Enfin, la restauration d'un lien fort entre territoires et entreprises, qui constitue un objectif central de la réforme, nécessite la localisation de l'assiette sur le territoire de chaque collectivité au moyen d'une clef de répartition, et plaide en faveur du maintien d'un élément d'assiette fondé sur la valeur locative foncière ». 23 ( * )
c) L'inscription dans la loi des définitions de la valeur ajoutée
La réforme aura eu, enfin, le mérite de clarifier la notion centrale de valeur ajoutée, définie désormais à l'article 1586 sexies du code général des impôts et adaptée à tous les secteurs de la vie économique (notamment les services).
Ainsi que le soulignait notre collègue Philippe Marini, alors rapporteur général de la commission des finances, lors de l'examen du projet de loi de finances pour 2010 24 ( * ) , le Conseil des prélèvements obligatoires avait relevé que la valeur ajoutée est « une notion juridique complexe, mal définie par le CGI qui fait référence à des rubriques figurant dans le plan comptable général de 1957 aujourd'hui obsolètes, ce qui introduit une divergence croissante entre la définition fiscale de la valeur ajoutée et sa définition comptable. Elle présente donc une certaine insécurité juridique, et risque d'induire des comportements d'optimisation ». La réforme a été l'occasion de moderniser des références comptables devenues obsolètes, et d'intégrer des décisions doctrinales , portant notamment sur la production immobilisée et le régime spécifique des groupements d'intérêt économique de financement ainsi que certaines décisions de jurisprudence concernant le traitement des plus-values de cession relevant d'une activité normale et courante.
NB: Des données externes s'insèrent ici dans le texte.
-- ==== Sys2Proof/Laws/ExecHost.lean ====
section
/-! SUPPORT. What each command of a family can change, in any state: one lemma `frame_exec<Command>` for each command of the host link, descriptors, the standby port, the check units and the cartridge. -/

namespace Sys2Proof.Laws

open Sys2Proof.Machine

set_option Elab.async false

theorem frame_execTalkOpen (c : Client) (s : State) :
    Frame [.regs, .plt, .link, .master, .way, .hif, .dbg] (some [0x1414, 0x2084, 0x20C4, 0x6028, 0x6848, 0x7040]) s (nextOf s (execTalkOpen c s)) := by
  unfold execTalkOpen
  try dsimp -proj only [nextOf]
  refine frame_command _ _ _ _ _ ?_ (fun t j d => ?_)
  · decide +kernel
  · apply Frame.after (frame_doTalkOpen _ _ _ _)
    · decide +kernel
    exact Frame.rfl' _

theorem frame_execLinkDown (s : State) :
    Frame [.regs, .plt, .link, .master, .way, .wake, .hif, .pwr, .cfg] none s (nextOf s (execLinkDown s)) := by
  unfold execLinkDown
  try dsimp -proj only [nextOf]
  apply Frame.ite
  · exact Frame.rfl' _
  · apply Frame.set_hif
    · rfl
    apply Frame.after (frame_showLink _ _ _)
    · decide +kernel
    apply Frame.after (frame_flr _)
    · decide +kernel
    exact Frame.rfl' _

theorem frame_execEventSubscribe (c : Client) (s : State) :
    Frame [.regs, .plt, .hif, .dbg] (some [0x1414, 0x6028, 0x6848, 0x7040]) s (nextOf s (execEventSubscribe c s)) := by
  unfold execEventSubscribe
  try dsimp -proj only [nextOf]
  refine frame_command _ _ _ _ _ ?_ (fun t j d => ?_)
  · decide +kernel
  · apply Frame.after (frame_doSubscribe _ _ _ _)
    · decide +kernel
    exact Frame.rfl' _

theorem frame_execTagSerialLoRead (s : State) :
    Frame [.regs] (some [0x4818, 0x4824, 0x500C, 0x7004, 0x7014]) s (nextOf s (execTagSerialLoRead s)) := by
  unfold execTagSerialLoRead
  try dsimp -proj only [nextOf]
  apply Frame.after (frame_latchCommand _ _)
  · decide +kernel
  exact Frame.rfl' _

theorem frame_execTagWrite (c : Client) (buf : List Byte) (s : State) :
    Frame [.regs, .plt, .hif, .sby, .tag, .cart, .dbg, .free] (some (evRegs ++ [0x1414, 0x5004, 0x5010, 0x5014, 0x501C, 0x6028, 0x6848, 0x7040])) s (nextOf s (execTagWrite c buf s)) := by
  unfold execTagWrite
  try dsimp -proj only [nextOf]
  refine frame_command _ _ _ _ _ ?_ (fun t j d => ?_)
  · decide +kernel
  · apply Frame.after (frame_doTagWrite _ _ _ _ _)
    · decide +kernel
    exact Frame.rfl' _

theorem frame_execTagLockRelease (s : State) :
    Frame [.cart] (some []) s (nextOf s (execTagLockRelease s)) := by
  unfold execTagLockRelease
  try dsimp -proj only [nextOf]
  apply Frame.set_cart
  · rfl
  · first | exact id | exact wf_put _ _ _ | exact wf_post _ _ _ _ _ | exact wf_writeRows _ _ _ | exact fun _ => rfl
  exact Frame.rfl' _

theorem frame_execPowerVote (c : Client) (s : State) :
    Frame [.regs, .plt, .hif, .pwr, .dbg] none s (nextOf s (execPowerVote c s)) := by
  unfold execPowerVote
  try dsimp -proj only [nextOf]
  refine frame_command _ _ _ _ _ ?_ (fun t j d => ?_)
  · decide +kernel
  · apply Frame.after (frame_doPowerVote _ _ _ _)
    · decide +kernel
    exact Frame.rfl' _

theorem frame_execConfigGroupApply (g : CfgGroup) (s : State) :
    Frame [.pins, .regs, .plt, .link, .master, .way, .p57, .intake, .mix, .ech, .call, .wake, .hif, .pwr, .cfg, .dbg, .free] none s (nextOf s (execConfigGroupApply g s)) := by
  unfold execConfigGroupApply
  try dsimp -proj only [nextOf]
  apply Frame.after (frame_settleAll _)
  · decide +kernel
  apply Frame.after (frame_groupPoint _ _)
  · decide +kernel
  exact Frame.rfl' _

theorem frame_execContactlessSessionLimit (s : State) :
    Frame [.cart] (some []) s (nextOf s (execContactlessSessionLimit s)) := by
  unfold execContactlessSessionLimit
  try dsimp -proj only [nextOf]
  apply Frame.ite
  · apply Frame.set_cart
    · rfl
    · first | exact id | exact wf_put _ _ _ | exact wf_post _ _ _ _ _ | exact wf_writeRows _ _ _ | exact fun _ => rfl
    exact Frame.rfl' _
  · exact Frame.rfl' _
En outre, la réforme a permis, tout en maintenant un régime particulier de calcul du chiffre d'affaires et de la valeur ajoutée pour les entreprises d'assurance et de réassurance (ainsi que les mutuelles et institutions de prévoyance), de remplacer le régime unique des établissements de crédit et entreprises gestionnaires de valeurs mobilières par trois dispositifs plus précis applicables respectivement aux établissements de crédit et aux entreprises d'investissement, aux entreprises ayant pour activité principale la gestion d'instruments financiers (le cas échéant filiales d'établissements de crédit) et aux sociétés créées pour la réalisation d'une opération unique de financement d'immobilisations corporelles.
* 20 Loi n° 2010-1658 du 29 décembre 2010 de finances rectificative pour 2010.
* 21 CRÉDOC, Enquête sur le logement des salariés, décembre 2011.
* 22 L'adoption d'une assiette à la valeur ajoutée avait déjà été envisagée par la loi du 10 janvier 1980 mais rejetée par le Parlement en 1985 après la présentation des simulations d'impact sur les contribuables. De même, le rapport du Conseil des impôts de 1997 et le rapport sur les finances locales de 2002 préconisaient la prise en compte de la valeur ajoutée comme base exclusive ou partielle de la taxe professionnelle.
* 23 Commission de réforme de la taxe professionnelle, présidée par Olivier Fouquet. Rapport définitif décembre 2004.
* 24 Rapport général n° 101 (2009-2010) de M. Philippe MARINI, fait au nom de la commission des finances.